In some cases, it may involve distributed sensing across garments or multiple points on the body. In others, it may involve layering contextual data to better interpret movement. In all cases, it requires a closer alignment between what is measured and what actually matters.

How TechStyle Labs Approaches These Challenges

At TechStyle Labs, the focus is on helping partners address these questions early, before systems become difficult to change.

Functional Outcome Mapping

The starting point is understanding what meaningful outcomes look like for a given condition.

This includes identifying:

• Which aspects of function are most relevant

• How those aspects change over time

• How they are experienced by patients in daily life

This step helps ensure that sensing strategies are aligned with real needs, not just available technology.

Real World Behavior Design

Even the most advanced system depends on consistent use.

That raises practical questions:

• Will someone wear this every day?

• Does it fit naturally into their routine?

• Does it introduce friction or reduce it?

Designing with these questions in mind helps reduce the risk that systems will perform well in theory but struggle in practice.

System Level Integration

Data is only valuable if it moves through a clear path:

signal → interpretation → decision → action

Each step in that path needs to be considered.

How will clinicians interpret the data? How will it influence decisions? What actions will it trigger?

When these connections are defined early, the system is more likely to hold together as it scales.

Why This Moment Matters

The wearable health space is entering a phase where incremental improvements in sensors are no longer enough.
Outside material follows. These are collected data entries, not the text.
-- ==== Sys2Proof/Machine/Bits.lean ====
section
/-! DEFINITION. Notation of the spec as functions: masking, sign extension and the floor shift on exact
integers (R9), the cursor read (R121), the leading-zero count of the widening (R255) and the fixed-size
buffer built from its elements. -/

namespace Sys2Proof.Machine

/-- `mask_n(v)`: v mod 2^n, in 0 .. 2^n - 1 (R9). -/
def maskN (n : Nat) (v : Int) : Int := v % ((2 ^ n : Nat) : Int)

/-- `sext_n(v)`: the low n bits of v as an n-bit two's-complement number (R9); n ≥ 1. -/
def sextN (n : Nat) (v : Int) : Int :=
  if maskN n v < ((2 ^ (n - 1) : Nat) : Int) then maskN n v else maskN n v - ((2 ^ n : Nat) : Int)

/-- `a >> s` is the floor of a / 2^s for every integer a (R9, 92 D11). -/
def floorShr (a : Int) (s : Nat) : Int := a >>> s

/-- The cursor read `MemRead(off, n)` = BLK[off+n-1 : off], zero-extended (R51, R121). Its callers check
the range (R123, R125). -/
def memRead (blk : Block) (off n : Nat) : Nat := (blk.toNat >>> off) % 2 ^ n

/-- The number of leading zeros of `m` in `n` bits (R255). -/
def leadingZeros : Nat → Nat → Nat
  | 0, _ => 0
  | n + 1, m => if m.testBit n then 0 else 1 + leadingZeros n m

/-- The buffer whose element `k` is `f k`. -/
def tabulate {α : Type} (n : Nat) (f : Nat → α) : Vector α n := ⟨⟨(List.range n).map f⟩, by simp⟩

/-- Bits 31..0 of `x` as word 0, bits 63..32 as word 1, and so on (R24, R25). -/
def wordOf {w : Nat} (x : BitVec w) (k : Nat) : Word := x.extractLsb' (32 * k) 32

/-- The block with word `k` replaced by `v` (R25, R52): bit b of the word is block bit 32k + b. -/
def setBlockWord (blk : Block) (k : Nat) (v : Word) : Block :=
  (blk &&& ~~~ ((0xFFFFFFFF#128) <<< (32 * k))) ||| ((v.setWidth 128) <<< (32 * k))

end Sys2Proof.Machine
end

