-- ==== Sys2Proof/Syntax.lean ====
section
/-! DEFINITION. The instruction set, whole: the 12 host commands and the 4 reserved opcodes (R72, R73),
the 14 BC6H block formats and 4 reserved BC6H selectors (R82), the 8 BC7 block formats and the reserved
BC7 mode (R101). One constructor of `Instr` per row of the opcode table. A command's operands are the
bit fields of its word (R71, R75); a block's operands are the raw fields of its layout (R80, R108). -/

namespace Sys2Proof

/-- The block family a MODEQ reads `BLK` as: CODEC = 0 is BC6H and 1 is BC7 (R71, R155). -/
inductive Codec where
  | bc6h
  | bc7
  deriving DecidableEq, Repr

/-- A colour channel, numbered R, G, B, A = 0, 1, 2, 3 (R11). -/
inductive Chan where
  | r
  | g
  | b
  | a
  deriving DecidableEq, Repr

/-- The 14 valid BC6H modes, named by their mode id in hexadecimal (R81, R82). -/
inductive Bc6hMode where
  | m00 | m01 | m02 | m06 | m0A | m0E | m12 | m16 | m1A | m1E
  | m03 | m07 | m0B | m0F
  deriving DecidableEq, Repr

/-- The 8 valid BC7 modes (R101). -/
inductive Bc7Mode where
  | m0 | m1 | m2 | m3 | m4 | m5 | m6 | m7
  deriving DecidableEq, Repr

/-- One raw colour triple of a BC6H block: the stored bits of one endpoint, zero-extended (R108, R173). -/
structure Bc6hRaw where
  r : BitVec 16
  g : BitVec 16
  b : BitVec 16
  deriving DecidableEq, Repr

/-- The operand fields of a BC6H block (R84 to R97): the channels of E[0] (`e0`, the spec's r0 g0 b0)
to E[3] (`e3`), the partition index `d` and the index field. A mode with one subset has no `e2`, `e3`
and `d`: they are 0 there. -/
structure Bc6hFields where
  e0 : Bc6hRaw
  e1 : Bc6hRaw
  e2 : Bc6hRaw
  e3 : Bc6hRaw
  d  : BitVec 5
  index : BitVec 63
  deriving DecidableEq, Repr

/-- The raw channels of one stored BC7 endpoint, zero-extended (R102). -/
structure Bc7Raw where
  r : BitVec 8
  g : BitVec 8
  b : BitVec 8
  a : BitVec 8
  deriving DecidableEq, Repr

/-- The operand fields of a BC7 block in the order of R102. A field the mode does not have is 0. Bit `k`
of `p` is the `k`-th stored P-bit: of endpoint `k` in a unique-P-bit mode, of subset `k` in a shared one. -/
structure Bc7Fields where
  part : BitVec 6
  rot  : BitVec 2
  isb  : BitVec 1
  e0 : Bc7Raw
  e1 : Bc7Raw
  e2 : Bc7Raw
  e3 : Bc7Raw
  e4 : Bc7Raw
  e5 : Bc7Raw
  p  : BitVec 6
  idx1 : BitVec 63
  idx2 : BitVec 63
  deriving DecidableEq, Repr

/-- An instruction: one constructor per row of the opcode table. -/
inductive Instr where
  -- host commands (R72)
  /-- NOP, R318. -/
  | nop
  /-- RDBIT, R122. -/
  | rdbit (off : BitVec 7)
  /-- RDBITS, R124. -/
  | rdbits (off : BitVec 7) (len : BitVec 7)
  /-- DECBC6U, R284. -/
  | decbc6u
  /-- DECBC6S, R284. -/
  | decbc6s
  /-- DECBC7, R285. -/
  | decbc7
  /-- MODEQ, R155. -/
  | modeq (codec : Codec)
  /-- PARTQ, R156. -/
  | partq (ns : BitVec 2) (p : BitVec 6) (i : BitVec 4)
  /-- INTERP, R234. -/
  | interp (idx : BitVec 4) (prec : BitVec 3)
  /-- UNQ6, R256. -/
  | unq6 (n : BitVec 5) (sg : Bool)
  /-- FINISH, R260. -/
  | finish (sg : Bool)
  /-- EXPAND7, R264. -/
  | expand7 (n : BitVec 4) (v : BitVec 8)
  -- reserved opcodes (R73); `rest` is w[31:4], which the opcode check does not look at
  /-- OP = 0xC. -/
  | reservedC (rest : BitVec 28)
  /-- OP = 0xD. -/
  | reservedD (rest : BitVec 28)
  /-- OP = 0xE. -/
  | reservedE (rest : BitVec 28)
  /-- OP = 0xF. -/
  | reservedF (rest : BitVec 28)
  -- BC6H blocks (R84 to R97)
  | bc6hMode00 (f : Bc6hFields)
  | bc6hMode01 (f : Bc6hFields)
  | bc6hMode02 (f : Bc6hFields)
  | bc6hMode06 (f : Bc6hFields)
  | bc6hMode0A (f : Bc6hFields)
  | bc6hMode0E (f : Bc6hFields)
  | bc6hMode12 (f : Bc6hFields)
  | bc6hMode16 (f : Bc6hFields)
  | bc6hMode1A (f : Bc6hFields)
  | bc6hMode1E (f : Bc6hFields)
  | bc6hMode03 (f : Bc6hFields)
  | bc6hMode07 (f : Bc6hFields)
  | bc6hMode0B (f : Bc6hFields)
  | bc6hMode0F (f : Bc6hFields)
  -- reserved BC6H selectors (R100); `rest` is the block's other 123 bits, which are not read
  | bc6hReserved13 (rest : BitVec 123)
  | bc6hReserved17 (rest : BitVec 123)
  | bc6hReserved1B (rest : BitVec 123)
  | bc6hReserved1F (rest : BitVec 123)
  -- BC7 blocks (R102, R103)
  | bc7Mode0 (f : Bc7Fields)
  | bc7Mode1 (f : Bc7Fields)
  | bc7Mode2 (f : Bc7Fields)
  | bc7Mode3 (f : Bc7Fields)
  | bc7Mode4 (f : Bc7Fields)
  | bc7Mode5 (f : Bc7Fields)
  | bc7Mode6 (f : Bc7Fields)
  | bc7Mode7 (f : Bc7Fields)
  -- the reserved BC7 mode (R105); `rest` is bits 127..8, which are not read
  | bc7Reserved (rest : BitVec 120)
  deriving DecidableEq, Repr

/-- The block instruction of BC6H mode `m` with fields `f`. -/
def Instr.ofBc6h (m : Bc6hMode) (f : Bc6hFields) : Instr :=
  match m with
  | .m00 => .bc6hMode00 f
  | .m01 => .bc6hMode01 f
  | .m02 => .bc6hMode02 f
  | .m06 => .bc6hMode06 f
  | .m0A => .bc6hMode0A f
  | .m0E => .bc6hMode0E f
  | .m12 => .bc6hMode12 f
  | .m16 => .bc6hMode16 f
  | .m1A => .bc6hMode1A f
  | .m1E => .bc6hMode1E f
  | .m03 => .bc6hMode03 f
  | .m07 => .bc6hMode07 f
  | .m0B => .bc6hMode0B f
  | .m0F => .bc6hMode0F f

/-- The block instruction of BC7 mode `m` with fields `f`. -/
def Instr.ofBc7 (m : Bc7Mode) (f : Bc7Fields) : Instr :=
  match m with
  | .m0 => .bc7Mode0 f
  | .m1 => .bc7Mode1 f
  | .m2 => .bc7Mode2 f
  | .m3 => .bc7Mode3 f
  | .m4 => .bc7Mode4 f
  | .m5 => .bc7Mode5 f
  | .m6 => .bc7Mode6 f
  | .m7 => .bc7Mode7 f

/-- The four reserved BC6H selectors (R82, R100). -/
inductive Bc6hReserved where
  | s13 | s17 | s1B | s1F
  deriving DecidableEq, Repr

/-- The block instruction of a reserved BC6H selector. -/
def Instr.ofBc6hReserved (k : Bc6hReserved) (rest : BitVec 123) : Instr :=
  match k with
  | .s13 => .bc6hReserved13 rest
  | .s17 => .bc6hReserved17 rest
  | .s1B => .bc6hReserved1B rest
  | .s1F => .bc6hReserved1F rest

/-- Channel `c` of a raw BC6H endpoint; BC6H has no alpha (R11), so `a` reads 0. -/
def Bc6hRaw.chan (e : Bc6hRaw) : Chan → BitVec 16
  | .r => e.r
  | .g => e.g
  | .b => e.b
  | .a => 0

/-- Endpoint `k` of a BC6H block (0 to 3; 0s above). -/
def Bc6hFields.endpoint (f : Bc6hFields) : Nat → Bc6hRaw
  | 0 => f.e0
  | 1 => f.e1
  | 2 => f.e2
  | 3 => f.e3
  | _ => ⟨0, 0, 0⟩

/-- Channel `c` of a raw BC7 endpoint. -/
def Bc7Raw.chan (e : Bc7Raw) : Chan → BitVec 8
  | .r => e.r
  | .g => e.g
  | .b => e.b
  | .a => e.a

/-- Endpoint `k` of a BC7 block (0 to 5; 0s above). -/
def Bc7Fields.endpoint (f : Bc7Fields) : Nat → Bc7Raw
  | 0 => f.e0
  | 1 => f.e1
  | 2 => f.e2
  | 3 => f.e3
  | 4 => f.e4
  | 5 => f.e5
  | _ => ⟨0, 0, 0, 0⟩

end Sys2Proof
end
There is growing recognition that understanding human function requires a broader view. It requires systems that reflect how people actually live, move, and manage their conditions.

Conversations with teams building advanced wearable platforms reinforce this shift.

The limitations of single point sensing are becoming clearer, especially in complex conditions where function is distributed across the body and shaped by context.

At the same time, there is an opportunity.

By aligning sensing strategies with real world use, partners can build systems that:

• Are easier to adopt

• Generate more meaningful data

• Support clearer decision making

Closing Thought

Wearable health has made significant progress by making data more accessible.

The next phase will depend on making that data more meaningful.

For conditions like ALS, Parkinson’s, and Duchenne muscular dystrophy, that means designing systems that reflect the full picture of human function.

It means thinking beyond where sensors are placed, and focusing on how they fit into lives, workflows, and decisions.

That shift is already underway.

The question is how intentionally it is designed.